Within six months after Dirigo Solar was founded in 2015, it was awarded a long-term contract from the Public Utilities Commission to develop and sell solar power at 3.4 cents per kilowatt hour.

 

That compares with the cost of approximately 7 cents per kilowatt hour paid by residential customers in Maine to power distributors like Versant and Central Maine Power.

 

“We started the company when it became evident to us that the economics of solar finally made sense for the state of Maine,” said Mazuroski, a Portland native and Bates College graduate. “The decline in technology costs, a federal tax credit and the energy market conditions of New England finally made solar look compelling in the state.”

 

BNRG Renewables and Dirigo Solar have 10 projects under way or scheduled for construction in eight Maine communities.

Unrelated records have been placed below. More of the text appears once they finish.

def addPart (off n : Nat) : Option AddPart :=
  if off = 0 ∧ n = 16 then some .head
  else if off = 0x10 ∧ n = 1024 then some .codes
  else if 0x410 ≤ off ∧ (off - 0x410) % 24 = 0 ∧ n % 48 = 0 ∧ 0 < n ∧ off + n ≤ imageBytes then some .words
  else none

/-- Tile of the region that an offset lies in, and the offset in it (assumption 34). -/
def tileAt (b : Binding) (off : Nat) : Nat × Nat := (b.base + off / tileBytes * tileBytes, off % tileBytes)

/-- Head of an image as a packet brings it: flags, count. -/
def headFlags (b : List Byte) : Nat := leNat ((b.drop 2).take 2)
def headCount (b : List Byte) : Nat := leNat ((b.drop 4).take 6)

/-- The head packet of an image is well formed (R68): reserved bits, the tag of an image that is in no slice mode, the count. -/
def addHeadOk (b : List Byte) : Bool :=
  decide (headFlags b < 4) && leNat ((b.drop 14).take 2) == 0 && (bit (headFlags b) 1 || leNat ((b.drop 10).take 4) == 0) &&
    decide (headCount b ≤ countLimit)

/-- What an ADD packet does to the bytes it names. -/
def addBytes (x : Packet) (k : AddPart) (old : List Byte) : List Byte :=
  match k with
  | .head => (addCount (headCount x.data) (bit (headFlags x.data) 0) old).1
  | .codes => orBytes old x.data
  | .words => addWords (x.data.length / 24) old x.data

/-- The image that an ADD packet meets: status of the access, or a difference of exponent, tag or slice mode (R65, R399). -/
def addMeets (s : State) (p : Nat) (c t : Nat) (x : Packet) (k : AddPart) : Nat :=
  let st := accessCheck s p c 1 (t / 64 * 64) 64 true .unit
  let h := imageHead s p c t
  if st ≠ 0 then st
  else if lf h 0 2 ≠ x.exp ∨ lf h 0x0A 4 ≠ x.p ∨ (k = .head ∧ bit (lf h 2 2) 1 ≠ bit (headFlags x.data) 1) then Src.windowExpMismatch
  else 0

/-- The transfer's last packet: its refusal is forgotten. -/
def endRefused (p t : Nat) (x : Packet) (s : State) : State :=
  if x.last then modPart p (fun q => { q with addRefused := q.addRefused.filter (fun r => r != (x.src, t)) }) s else s

/-- COLL ADD on the reduction path. Where the summed count passes the limit the addition is refused as a whole: the tile keeps its count,
codes and words, so that the rest of the transfer adds nothing (R65). -/
def applyAdd (p : Nat) (b : Binding) (x : Packet) (k : AddPart) (s : State) : State :=
  let c := b.context
  let t := tileAt b x.addr
  let st := addMeets s p c t.1 x k
  if st ≠ 0 then endRefused p t.1 x (raise (servedErr st p c x 3) s)
  else if (part s p).addRefused.contains (x.src, t.1) then endRefused p t.1 x (collGain p b x s)
  else
    let refused := k = .head ∧ countLimit < lf (imageHead s p c t.1) 4 6 + headCount x.data
    let r := reduceBytes p c (t.1 + t.2) x.data.length (addBytes x k) s
    if r.1 ≠ 0 then raise (servedErr r.1 p c x 3) s
    else
      let s := collGain p b x r.2
      if refused then
        raise (servedErr Src.windowOverflow p c x 3) (modPart p (fun q => { q with addRefused := (x.src, t.1) :: q.addRefused }) s)
      else s

/-! ### Blocks that arrive (R304, R393) -/

/-- Lines of a packet. -/
def packetLines (x : Packet) : List Nat := (List.range (x.data.length / 64)).map (fun i => leNat ((x.data.drop (64 * i)).take 64))

/-- Rows of a RESULT block that are whole, last lines in (R302, R303). -/
def rowsWhole (lines : List Nat) : Nat :=
  let h := lines.headD 0
  min (xCount h) ((lines.length - 1 - xTable h) / max 1 (xRowLines h))

/-- Rows of a RESULT block whose last line has now come join the reduction path. -/
def rowsCome (id : Nat) (q : Part) : Part :=
  match q.a2a.find? (fun y => y.id == id) with
  | some y =>
    if y.stage = .result then
      let n := rowsWhole y.lines
      { q with a2a := q.a2a.map (fun z => if z.id = id then { z with due := max z.due n } else z),
               rowsDue := q.rowsDue ++ (List.range (n - y.due)).map (fun i => (id, y.due + i)) }
    else q
  | none => q

/-- Lines of a block join what came before of the same source, channel and context; the last packet closes it. -/
def a2aArrive (p src ch c : Nat) (lines : List Nat) (last : Bool) (s : State) : State :=
  modPart p (fun q =>
    match q.a2a.find? (fun y => !y.closed && y.src == src && y.channel == ch && y.context == c) with
    | some y => rowsCome y.id { q with a2a := q.a2a.map (fun z =>
        if z.id = y.id then { z with lines := if z.stage = .discarded then [] else z.lines ++ lines, closed := last } else z) }
    | none => { q with nextBlock := q.nextBlock + 1,
                       a2a := q.a2a ++ [{ id := q.nextBlock, channel := ch, src := src, context := c, lines := lines, closed := last }] }) s

/-- A CHAN packet: an uplink channel takes its lines as they are, an expert channel's lines form a block. -/
def applyChan (p : Nat) (b : Binding) (x : Packet) (s : State) : State :=
  match chanOf s p x.p with
  | some k =>
    if chanEnabled k ∧ !chanOut k ∧ k.kind = kindUplink ∧ k.context = b.context then
      putChan p x.p { k with inbound := k.inbound ++ (packetLines x).map (fun l => (l, 0)) } s
    else a2aArrive p x.src x.p b.context (packetLines x) x.last s
  | none => a2aArrive p x.src x.p b.context (packetLines x) x.last s

/-- Flag that a packet's type needs. -/
def needFlag (x : Packet) : Nat :=
  match x.type with
  | 1 => bindChan
  | 5 => bindSync
  | _ => if x.op = 1 then bindAdd else bindCopy

/-- Apply a packet of type CHAN, SYNC or COLL; a status: none of it is applied, and the source learns the status. A packet that is no
part of an image is discarded as one that leaves the region; a head that R68 calls malformed is rejected (R19, R20). -/
def applyBound (p : Nat) (x : Packet) (s : State) : Except Nat State :=
  match bindingFor s p (needFlag x) x with
  | none => .error Src.fabricBind
  | some b => match x.type with
    | 1 => .ok (applyChan p b x s)
    | 5 => .ok (applySync p b x s)
    | _ =>
      if x.op = 1 then
        match addPart (tileAt b x.addr).2 x.data.length with
        | none => .error Src.fabricBind
        | some k => if k = .head ∧ !addHeadOk x.data then .error St.invalidField else .ok (applyAdd p b x k s)
      else .ok (applyCopy p b x s)

/-- The head of a receive buffer of one type and operation, through its binding; a discard goes back as UNREACH. A SYNC packet waits for
the fabric agent's lane (R164). -/
def boundPacket (p l buf ty op : Nat) (s : State) : State :=
  match headFor s p l buf (fun x => x.type == ty && (ty == tyChan || x.op == op)) with
  | none => s
  | some x =>
    if ty = tySync ∧ (laneOf (part s p) 3 laneFabric.1 laneFabric.2).isNone then s
    else
      let s := popPacket p l buf (if ty = tySync then modPart p (takeLane 3 laneFabric.2) s else s)
      match applyBound p x s with
      | .ok t => meterFabric p (bindingContext s p x.target) meterReceived x t
      | .error st => unreach p st x (if st = Src.fabricBind then raise (fabricErr Src.fabricBind p l none .none) s else s)

def execChan (p link buffer : Nat) (s : State) : Out := .next (boundPacket p link buffer tyChan 0 s)
def execFabricSyncAdd (p link buffer : Nat) (s : State) : Out := .next (boundPacket p link buffer tySync 1 s)
def execFabricSyncEventSet (p link buffer : Nat) (s : State) : Out := .next (boundPacket p link buffer tySync 2 s)
def execFabricSyncSemRelease (p link buffer : Nat) (s : State) : Out := .next (boundPacket p link buffer tySync 3 s)
def execFabricSyncBarrierArrive (p link buffer : Nat) (s : State) : Out := .next (boundPacket p link buffer tySync 4 s)
def execCollAdd (p link buffer : Nat) (s : State) : Out := .next (boundPacket p link buffer tyColl 1 s)
def execCollCopy (p link buffer : Nat) (s : State) : Out := .next (boundPacket p link buffer tyColl 2 s)

/-! ### Sending (R305, R398, R399) -/

/-- Partition of this module that an address names: the same position in another plane, or in the own (R32). -/
def localPart (s : State) (p a : Nat) : Option Nat :=
  if a % 2 ^ 15 = ownAddr s p % 2 ^ 15 ∧ addrPlane a ≤ 5 then some (addrPlane a) else none

/-- Send a packet of a context: to another partition of the module through the hub, else on the partition's plane. -/
def sendBound (p c : Nat) (x : Packet) (s : State) : State :=
  match localPart s p x.dst with
  | some q =>
    if q = p then sendPacket p (some c) x s
    else match applyBound q x s with
      | .ok t => t
      | .error st => endSender p st x (raise { fabricErr st q 0 none .none with master := masterHub 0, die := dieHub } s)
  | none => sendPacket p (some c) x s

/-- Packets numbered, the final one LAST. -/
def markLast (xs : List Packet) : List Packet :=
  (xs.zip (List.range xs.length)).map (fun x => { x.1 with last := decide (x.2 + 1 = xs.length) })

/-- A packet of a channel's context under its binding. -/
def boundBase (s : State) (p c dst i : Nat) (b : Binding) : Packet :=
  { emptyPacket with dst := dst, src := ownAddr s p, target := i, token := b.token,
                     lock := (match s.ctxs.find c with | some y => y.params.timingMode == 2 | none => false) }

/-- The context's enabled CHAN binding. -/
def chanBinding (s : State) (p c : Nat) : Option (Nat × Binding) :=
  (part s p).bindings.find? (fun kv => kv.2.state == 1 && kv.2.context == c && bit kv.2.flags bindChan)

/-- A DISPATCH block leaves the memory die: its bypassed choices are metered (R305). -/
def meterDispatch (p : Nat) (k : Chan) (h : Nat) (s : State) : State :=
  if xKind h = 1 then addMeter p k.context meterBypass (xBypass h) s else s

/-- A whole block in wire form leaves: it loops back or crosses the hub, to a channel of its own context, or goes over the fabric in
packets of 64 lines under the context's CHAN binding (R305, R398; assumption 35). -/
def sendBlock (p n : Nat) (k : Chan) (h : Nat) (wire : List Nat) (s : State) : State :=
  match localPart s p (xDest h) with
  | some q => a2aArrive q (ownAddr s p) (xDestChannel h) k.context wire true (meterDispatch p k h s)
  | none =>
    match chanBinding s p k.context with
    | none => raise (chanErr Src.fabricBind p n k) s
    | some (i, b) =>
      let base := { boundBase s p k.context (xDest h) i b with type := tyChan, cls := 3, p := xDestChannel h }
      forAll (markLast ((chunks 64 wire.length wire).map (fun ls => { base with data := ls.flatMap (leBytes 64) })))
        (fun x t => sendBound p k.context x t) (meterDispatch p k h s)

/-- Packets of an ADD transfer: header, codes, then 170 words at a time. -/
def addPackets (base : Packet) (off : Nat) (img : List Byte) : List Packet :=
  let words := img.drop 0x410
  [{ base with addr := off, data := img.take 16 }, { base with addr := off + 0x10, data := (img.drop 0x10).take 1024 }] ++
  (((chunks 4080 words.length words).zip (List.range words.length)).map (fun x => { base with addr := off + 0x410 + 4080 * x.2, data := x.1 }))

/-- A whole uplink transfer leaves (R399). -/
def sendTransfer (p : Nat) (k : Chan) (h : Nat) (b : Binding) (lines : List Nat) (s : State) : State :=
  let base := boundBase s p k.context (uDst h) (uBinding h) b
  let send := fun (xs : List Packet) => forAll (markLast xs) (fun x t => sendBound p k.context x t) s
  match uOp h with
  | 3 => send [{ base with type := tySync, cls := 1, op := uSync h, addr := uOffset h }]
  | 2 => send (addPackets { base with type := tyColl, cls := 4, op := 1, exp := lf h 0x18 2, p := lf h 0x1C 4 } (uOffset h)
      ((lines.flatMap (leBytes 64)).take imageBytes))
  | _ =>
    send (((chunks 64 lines.length lines).zip (List.range lines.length)).map (fun y =>
      { base with type := tyColl, cls := 4, op := 2, addr := uOffset h + 4096 * y.2, data := y.1.flatMap (leBytes 64) }))

/-- Flag that a transfer needs of its binding. -/
def uFlag (h : Nat) : Nat := match uOp h with | 1 => bindCopy | 2 => bindAdd | _ => bindSync

/-- The binding of a transfer: enabled, of the channel's context, with the flag. -/
def uplinkBinding (s : State) (p c h : Nat) : Option Binding :=
  match (part s p).bindings.find (uBinding h) with
  | some b => if b.state = 1 ∧ b.context = c ∧ bit b.flags (uFlag h) then some b else none
  | none => none

/-! ### A line leaves an OUT channel (R132, R303, R304, R399, R489) -/

/-- Lines of the channel behind its head, and on their way. -/
def linesBehind (k : Chan) : Nat := k.queue.length + k.refills.length + k.spillCount + k.inbound.length

/-- A failed header: its lines are discarded up to the boundary, or until the next section. -/
def failHeader (p n source : Nat) (boundary : Option Nat) (s : State) : State :=
  match chanOf s p n with
  | none => s
  | some k =>
    let k' := match boundary with
      | some m => { k with discard := m - 1 }
      | none => { k with broken := true }
    raise (chanErr source p n k) (putChan p n k' s)

/-- The block is whole: it is sent. -/
def sendWhole (p n : Nat) (x : OutBlock) (s : State) : State :=
  match chanOf s p n with
  | none => s
  | some k =>
    if k.kind = kindExpert then sendBlock p n k x.head x.buf s
    else match uplinkBinding s p k.context x.head with
    | some b => sendTransfer p k x.head b (x.buf.drop 1) s
    | none => raise (chanErr Src.fabricBind p n k) s

/-- Set the block of a channel after a line, sending it where it is whole. -/
def stepBlock (p n : Nat) (x : OutBlock) (s : State) : State :=
  match chanOf s p n with
  | none => s
  | some k =>
    if x.done = x.total then sendWhole p n x (putChan p n { k with block := none } s)
    else putChan p n { k with block := some x } s

/-- The head line of an OUT queue has left it: it starts or goes on with a block. `k` is the channel before. -/
def outLine (p n line : Nat) (k : Chan) (s : State) : State :=
  match k.block with
  | some x =>
    let keep := k.kind ≠ kindExpert ∨ inWire x.head x.done
    stepBlock p n { x with done := x.done + 1, buf := if keep then x.buf ++ [line] else x.buf } s
  | none =>
    if k.kind = kindExpert then
      if blockOk line ∧ xPadded line ≤ linesBehind k then stepBlock p n { head := line, done := 1, total := xPadded line, buf := [line] } s
      else failHeader p n Src.expertBlockInvalid (blockBoundary line) s
    else if !uplinkOk line then failHeader p n Src.fabricBind (uplinkBoundary line) s
    else if (uplinkBinding s p k.context line).isNone then failHeader p n Src.fabricBind (some (1 + uLines line)) s
    else stepBlock p n { head := line, done := 1, total := 1 + uLines line, buf := [line] } s
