-- ==== Sys2Proof/Machine/Weights.lean ====
section
/-! DEFINITION. Models, publisher keys, NVMe targets, weight loads and the arrival engine (13 R344 to R363). -/

namespace Sys2Proof.Machine

/-! ### Model entries (R346, R360, R363) -/

def putModel (i c flags armSlot : Nat) (s : State) : State :=
  { s with models := s.models.put i { follow := flags == 1, armSlot := armSlot, context := c } }

/-- An entry whose owning context has ended may be registered anew (DESIGN CHOICE, assumption 79). -/
def execModelRegister (h : Hdr) (t : Target) (model flags armSlot : Nat) (s : State) : Out := .next <|
  immediate { code := Op.modelRegister, roles := rolesT, context := t.context, payload := 16 } h
    (.modelRegister h t model flags armSlot) (fun _ s =>
      if !noPartition t ∨ !contextLive s t.context ∨ 1023 < model ∨ 1 < flags ∨ armSlot = 0 ∨ 15 < armSlot then (s, St.invalidField, [])
      else match s.models.find model with
      | some m =>
        if contextLive s m.context then (s, if m.context = t.context then St.modelBusy else St.accessDenied, [])
        else (putModel model t.context flags armSlot s, St.ok, [])
      | none => (putModel model t.context flags armSlot s, St.ok, [])) s

/-- The model of the context that a request names. -/
def modelFor (s : State) (c i : Nat) : Option Model :=
  match s.models.find i with
  | some m => if m.context = c ∧ contextLive s c then some m else none
  | none => none

def execModelUnregister (h : Hdr) (t : Target) (model : Nat) (s : State) : Out := .next <|
  immediate { code := Op.modelUnregister, roles := rolesT, context := t.context, payload := 16 } h
    (.modelUnregister h t model) (fun _ s =>
      if !noPartition t then (s, St.invalidField, [])
      else match modelFor s t.context model with
      | none => (s, St.invalidField, [])
      | some m =>
        if [0, 1].any (fun n => (slotOf m n).state == 1 || holders s model n != 0) then (s, St.modelBusy, [])
        else
          let s := forAll [0, 1] (fun n t => emptySlot model n t) s
          ({ s with models := s.models.del model }, St.ok, [])) s

/-- Why SWITCH_VERSION is refused, or 0 (R360). -/
def switchStatus (s : State) (c i n : Nat) : Nat :=
  match modelFor s c i with
  | none => St.invalidField
  | some m =>
    let w := slotOf m n
    let old := slotOf m m.active
    let tierOf := fun (p : Nat) => match ctxPart s p c with | some x => x.armTier.find m.armSlot | none => none
    if 1 < n then St.invalidField
    else if m.pending.isSome then St.switchPending
    else if w.state = 0 then St.slotEmpty
    else if w.state ≠ 2 then St.slotNotReady
    else if (residency s c).any (fun p => match tierOf p with | some t => t != w.tier | none => false) then St.slotTierMismatch
    else if m.follow ∧ m.active ≠ 0xFF ∧ !(w.compat == old.compat && w.compat != 0) then St.versionIncompatible
    else St.ok

def execSwitchVersion (h : Hdr) (t : Target) (model slot : Nat) (s : State) : Out := .next <|
  immediate { code := Op.switchVersion, roles := rolesT, context := t.context, payload := 16 } h
    (.switchVersion h t model slot) (fun _ s =>
      let st := if noPartition t then switchStatus s t.context model slot else St.invalidField
      if st ≠ St.ok then (s, st, [])
      else match s.models.find model with
      | none => (s, St.invalidField, [])
      | some m =>
        let s := writePointer m slot s
        (if m.active = 0xFF then switchNow model slot s else modModel model (fun m => { m with pending := some slot }) s, St.ok, [])) s
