-- ==== Sys2Proof/Machine/Dispatch.lean ====
section
/-! DEFINITION. The dispatch of commands: one arm per row of the table of operations and events, each one direct call of
the command's meaning. -/

namespace Sys2Proof.Machine

open Host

Auburn and Hancock will have two sites each, with Augusta, Fairfield, Milo, Oxford, Palmyra and Winslow as the other host communities.

 

“The PUC when they awarded us the contract said the entire portfolio should save Maine ratepayers more than $25 million over a 20-year term,” Mazuroski said. “I think we’ll do that a lot sooner.”

 

A $26 million investment is planned in the Milo solar farm, which is expected to produce 26.4 megawatts of direct current that ultimately will be transformed into 20 megawatts of alternating current to be sold to consumers.

 

Approximately 170 workers are expected to be involved in the construction process.

 

“Milo was one of the first projects that came to us,” Mazuroski said. “We had learned about the opportunity with the land at the business park early in our development process, engaged really closely with the town, shared with them the contract we had been awarded and the economics of solar and what that looked like to a landowner.

 

“The town was incredibly supportive.”

 

The developers soon entered an option to lease a little more than 60 acres of town land and approximately 50 acres from an abutting landowner, Mazuroski said.

 

Subsequent preliminary work involved acquiring required permits and applying to ISO-New England for the right to connect the project to the electrical grid, which was approved late last year.

 

Since then the developers and the town have entered into a formal lease for the industrial park land, and installation work is under way on a racking system to hold the solar panels.

 

“We’re happy to see it started,” Hamlin said. “They’ve got a lot of money tied up so they’re not going to waste any time getting it online, that’s for sure.”

 

Of considerable importance to the company is the ability to site its solar arrays near the electrical grid — and that distance from Milo’s industrial park is less than one mile.

 

“What made this really attractive was the grid infrastructure — the three-phase line that goes by the site and a substation being in close proximity and it being a substation that could take 20 megawatts of solar,” Mazuroski said.

 

The power produced from the farm is then sold to Versant and that lowers the amount of electricity that Versant has to go to market for each year.

 

“It’s going to directly benefit Maine homeowners, ratepayers, anyone that uses the standard-offer program in the state,” Mazuroski said.

 

The flat, open field where the solar farm will be located provides clear access to the available sunlight at its location, which is 45.23 degrees north latitude, or near the midpoint between the Equator and North Pole.

 

“To be up here with a clear blue sky from January through April is pretty good for them,” Hamlin said. “We can generate a significant amount of power, more than you would think for this northern latitude.”

 

That’s because the use of fixed-tilt, bifacial solar panels will enable the solar farm to generate electricity from both the front and back of each panel — even during the winter.

 

Mazuroski said the bifacial panels result in a boost of 10 to 30 percent of solar energy because the sun reflects off the snow and generates electricity from the back side of the panel.

 

The tops of the solar panels will be no more than 8 feet off the ground.

 

“Solar is low to the ground so you can’t see it, and there’s no moving parts,” Mazuroski said. “You put up a vegetative buffer and then you really can’t see it because a basketball hoop is taller [than the panels].

 

“And it doesn’t make any noise or emit anything, so it’s really a win-win.”